This happened at the beginning of Jesus’ ministry. He had called His first disciples and had healed a man of an unclean spirit in the synagogue of Capernaum. (Mark 1:23-27) Simon’s family was from there and they go to his mother in law’s house, but she is sick. They tell Jesus Who immediately heals her and she is able to attend to them. (Mark 1:31) The disciples brought the sick to her house when Jesus was there, and He healed them. (Mark 1:33) Soon all the city came to her door. (Mark 1:33) And Jesus healed many and cast out many devils. (Mark 1:34) Jesus was intent on preaching. The next morning, He tells the disciples, “...Let us go into the next towns, that I may preach there also: for therefore came I forth.” (Mark 1:38)

 

Healings were the confirmation that Jesus said Who He said He was.
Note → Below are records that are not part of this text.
/-! ### The inner fields of the Dispatch Engine -/

@[simp] theorem State.setCar_bookings (s : State) (b : Bank) (c : CarNo) (x : Car) :
    (s.setCar b c x).disp.bookings = s.disp.bookings := rfl
@[simp] theorem State.setCar_tickets (s : State) (b : Bank) (c : CarNo) (x : Car) :
    (s.setCar b c x).disp.tickets = s.disp.tickets := rfl
@[simp] theorem State.setCar_modes (s : State) (b : Bank) (c : CarNo) (x : Car) :
    (s.setCar b c x).disp.modes = s.disp.modes := rfl
@[simp] theorem State.setCar_serial (s : State) (b : Bank) (c : CarNo) (x : Car) :
    (s.setCar b c x).disp.serial = s.disp.serial := rfl
@[simp] theorem State.setBookings_bookings (s : State) (x : List Booking) : (s.setBookings x).disp.bookings = x := rfl
@[simp] theorem State.setBookings_tickets (s : State) (x : List Booking) :
    (s.setBookings x).disp.tickets = s.disp.tickets := rfl
@[simp] theorem State.setBookings_cars (s : State) (x : List Booking) : (s.setBookings x).disp.cars = s.disp.cars := rfl
@[simp] theorem State.setBookings_modes (s : State) (x : List Booking) :
    (s.setBookings x).disp.modes = s.disp.modes := rfl
@[simp] theorem State.setBookings_serial (s : State) (x : List Booking) :
    (s.setBookings x).disp.serial = s.disp.serial := rfl
@[simp] theorem State.setTickets_tickets (s : State) (x : List Ticket) : (s.setTickets x).disp.tickets = x := rfl
@[simp] theorem State.setTickets_bookings (s : State) (x : List Ticket) :
    (s.setTickets x).disp.bookings = s.disp.bookings := rfl
@[simp] theorem State.setTickets_cars (s : State) (x : List Ticket) : (s.setTickets x).disp.cars = s.disp.cars := rfl
@[simp] theorem State.setTickets_modes (s : State) (x : List Ticket) :
    (s.setTickets x).disp.modes = s.disp.modes := rfl
@[simp] theorem State.setTickets_serial (s : State) (x : List Ticket) :
    (s.setTickets x).disp.serial = s.disp.serial := rfl
@[simp] theorem State.setMode_bookings (s : State) (b : Bank) (x : BankMode) :
    (s.setMode b x).disp.bookings = s.disp.bookings := rfl
@[simp] theorem State.setMode_tickets (s : State) (b : Bank) (x : BankMode) :
    (s.setMode b x).disp.tickets = s.disp.tickets := rfl
@[simp] theorem State.setMode_cars (s : State) (b : Bank) (x : BankMode) : (s.setMode b x).disp.cars = s.disp.cars := rfl
@[simp] theorem State.setMode_serial (s : State) (b : Bank) (x : BankMode) :
    (s.setMode b x).disp.serial = s.disp.serial := rfl

/-! ### Reading a place after writing one -/

theorem Vector.get_set_self {α : Type} {n : Nat} (v : Vector α n) (i : Fin n) (x : α) :
    (v.set i x).get i = x := by
  simp [Vector.get_eq_getElem]

theorem Vector.get_set_ne {α : Type} {n : Nat} (v : Vector α n) (i j : Fin n) (x : α) (h : i ≠ j) :
    (v.set i x).get j = v.get j := by
  have h' : i.val ≠ j.val := fun e => h (Fin.ext e)
  simp [Vector.get_eq_getElem, h']

theorem carIndex_inj {b b' : Bank} {c c' : CarNo} (h : carIndex b c = carIndex b' c') : b = b' ∧ c = c' := by
  have h1 : 8 * b.val + c.val = 8 * b'.val + c'.val := congrArg Fin.val h
  exact ⟨Fin.ext (by omega), Fin.ext (by omega)⟩

@[simp] theorem State.port_setPort_self (s : State) (p : PortNo) (x : Port) : (s.setPort p x).port p = x :=
  Vector.get_set_self _ _ _

theorem State.port_setPort_ne (s : State) (p q : PortNo) (x : Port) (h : p ≠ q) : (s.setPort p x).port q = s.port q :=
  Vector.get_set_ne _ _ _ _ h

@[simp] theorem State.line_setLine_self (s : State) (l : Bank) (x : Line) : (s.setLine l x).line l = x :=
  Vector.get_set_self _ _ _

theorem State.line_setLine_ne (s : State) (l m : Bank) (x : Line) (h : l ≠ m) : (s.setLine l x).line m = s.line m :=
  Vector.get_set_ne _ _ _ _ h

@[simp] theorem State.mode_setMode_self (s : State) (b : Bank) (x : BankMode) : (s.setMode b x).mode b = some x :=
  Vector.get_set_self _ _ _

theorem State.mode_setMode_ne (s : State) (b c : Bank) (x : BankMode) (h : b ≠ c) : (s.setMode b x).mode c = s.mode c :=
  Vector.get_set_ne _ _ _ _ h

@[simp] theorem State.car_setCar_self (s : State) (b : Bank) (c : CarNo) (x : Car) : (s.setCar b c x).car b c = x :=
  Vector.get_set_self _ _ _

theorem State.car_setCar_ne (s : State) (b b' : Bank) (c c' : CarNo) (x : Car) (h : (b, c) ≠ (b', c')) :
    (s.setCar b c x).car b' c' = s.car b' c' :=
  Vector.get_set_ne _ _ _ _ fun e => h (by rw [(carIndex_inj e).1, (carIndex_inj e).2])

/-! ### Reading a place after an update of another block -/

@[simp] theorem State.port_setPending (s : State) (x : List Instr) (q : PortNo) : (s.setPending x).port q = s.port q := rfl
@[simp] theorem State.port_setPart (s : State) (x : Part) (q : PortNo) : (s.setPart x).port q = s.port q := rfl
@[simp] theorem State.port_setPins (s : State) (x : Pins) (q : PortNo) : (s.setPins x).port q = s.port q := rfl
@[simp] theorem State.port_setStore (s : State) (x : StoreBlock) (q : PortNo) : (s.setStore x).port q = s.port q := rfl
@[simp] theorem State.port_setPolicy (s : State) (x : Policy) (q : PortNo) : (s.setPolicy x).port q = s.port q := rfl
@[simp] theorem State.port_setCalendar (s : State) (x : Calendar) (q : PortNo) : (s.setCalendar x).port q = s.port q := rfl
@[simp] theorem State.port_setEngine (s : State) (x : Engine) (q : PortNo) : (s.setEngine x).port q = s.port q := rfl
@[simp] theorem State.port_setDisp (s : State) (x : DispatchBlock) (q : PortNo) : (s.setDisp x).port q = s.port q := rfl
@[simp] theorem State.port_setLines (s : State) (x : Vector Line 4) (q : PortNo) : (s.setLines x).port q = s.port q := rfl
@[simp] theorem State.port_setHost (s : State) (x : HostPort) (q : PortNo) : (s.setHost x).port q = s.port q := rfl
@[simp] theorem State.port_setFree (s : State) (x : Nat) (q : PortNo) : (s.setFree x).port q = s.port q := rfl
@[simp] theorem State.port_setLine (s : State) (l : Bank) (x : Line) (q : PortNo) : (s.setLine l x).port q = s.port q := rfl
@[simp] theorem State.port_setCar (s : State) (b : Bank) (c : CarNo) (x : Car) (q : PortNo) : (s.setCar b c x).port q = s.port q := rfl
@[simp] theorem State.port_setBookings (s : State) (x : List Booking) (q : PortNo) : (s.setBookings x).port q = s.port q := rfl
@[simp] theorem State.port_setTickets (s : State) (x : List Ticket) (q : PortNo) : (s.setTickets x).port q = s.port q := rfl
@[simp] theorem State.port_setMode (s : State) (b : Bank) (x : BankMode) (q : PortNo) : (s.setMode b x).port q = s.port q := rfl
@[simp] theorem State.port_setFloor (s : State) (f : Floor) (x : FloorRec) (q : PortNo) : (s.setFloor f x).port q = s.port q := rfl
@[simp] theorem State.port_setBank (s : State) (b : Bank) (x : BankRec) (q : PortNo) : (s.setBank b x).port q = s.port q := rfl
@[simp] theorem State.port_setRequest (s : State) (x : RequestState) (q : PortNo) : (s.setRequest x).port q = s.port q := rfl
@[simp] theorem State.port_reply (s : State) (ty tag : Byte) (st : ReplyStatus) (x : ReplyBody) (q : PortNo) : (s.reply ty tag st x).port q = s.port q := rfl
@[simp] theorem State.port_post (s : State) (k : ReportClass) (x : ReportBody) (q : PortNo) : (s.post k x).port q = s.port q := rfl
@[simp] theorem State.port_hostHunt (s : State) (q : PortNo) : (s.hostHunt).port q = s.port q := rfl
@[simp] theorem State.port_choose (s : State) (q : PortNo) : (s.choose).port q = s.port q := rfl
@[simp] theorem State.port_setTx (s : State) (x : Transmitter) (q : PortNo) : (s.setTx x).port q = s.port q := rfl
@[simp] theorem State.port_setLrq (s : State) (l : Bank) (x : Bool) (q : PortNo) : (s.setLrq l x).port q = s.port q := rfl
@[simp] theorem State.port_setRcl (s : State) (b : Bank) (x : Bool) (q : PortNo) : (s.setRcl b x).port q = s.port q := rfl
@[simp] theorem State.port_applyJob (s : State) (x : Job) (q : PortNo) : (s.applyJob x).port q = s.port q := rfl
@[simp] theorem State.port_engineIdle (s : State) (q : PortNo) : (s.engineIdle).port q = s.port q := rfl
@[simp] theorem State.port_removeBooking (s : State) (x : Nat) (q : PortNo) : (s.removeBooking x).port q = s.port q := rfl
@[simp] theorem State.port_removeTicket (s : State) (x : Badge) (q : PortNo) : (s.removeTicket x).port q = s.port q := rfl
When John was imprisoned, he sent two of his disciples to ask Jesus if He was the Messiah they were waiting for. Jesus’ reply said it all. “Then Jesus answering said unto them, Go your way, and tell John what things ye have seen and heard; how that the blind see, the lame walk, the lepers are cleansed, the deaf hear, the dead are raised, to the poor the gospel is preached. And blessed is he, whosoever shall not be offended in Me.” (Luke 7:22-23) It was the confirmation. This answer to John would be enough for him to be convinced that Jesus was the Messiah they had been waiting for.

 

Isaiah had prophesied about Him. And He read from that passage in Isaiah.  ‘The Spirit of the Lord is upon Me, because He hath anointed Me to preach the gospel to the poor; He hath sent Me to heal the brokenhearted, to preach deliverance to the captives, and recovering of sight to the blind, to set at liberty them that are bruised, To preach the acceptable year of the Lord.” (Luke 4:18-19; Isaiah 61:1-3) He proceeds to tell them in so many words how they will reject Him and miss God’s visit by telling them of the widow to whom Elias was sent during a three-and-a-half-year famine, but not to Israel. And He told them about Naaman the Syrian who was healed but not the lepers in Israel. This angered them so much they took Him to the edge of a cliff to kill Him, but He just walked out of that mob.  It was not His time nor was it His destiny.

 

One would think that things would go smoothly.  After all, He was anointed, the Anointed One. He was doing God’s Will. But there will always be opposition to God’s work from the god of this world. “But if our gospel be hid, it is hid to them that are lost: In whom the god of this world hath blinded the minds of them which believe not, lest the light of the glorious gospel of Christ, who is the image of God, should shine unto them.” (2Corinthians 4:3-4) New Christians are shocked and offended when afflictions come when they are doing God’s will. But the reality is that there another spiritual force here on earth. And it will oppose everything that God is trying to do.

 

How do we accomplish anything for God then? We don’t. We take it step by step in obedience to God and do what we are told to do. God does the rest. If it’s His work, He will do it. The Lord has given each one of us gifts and talents to work in His church according to the measure and proportion of faith and in cheerfulness. (Romans 12:3-8; 1 Peter 4:10; 1 Corinthians 12:4-25) So we do what we’ve been gifted and anointed to do. God takes care of the spiritual and natural opposition. He takes care of the hiccups. Our task is to be obedient. In this way the glory doesn’t go to man, to the church or the organization.  All glory goes to God. Even Jesus gave the Father glory for the work He was doing here on earth. “I have glorified Thee on the earth: I have finished the work which Thou gavest Me to do.” (John 17:4)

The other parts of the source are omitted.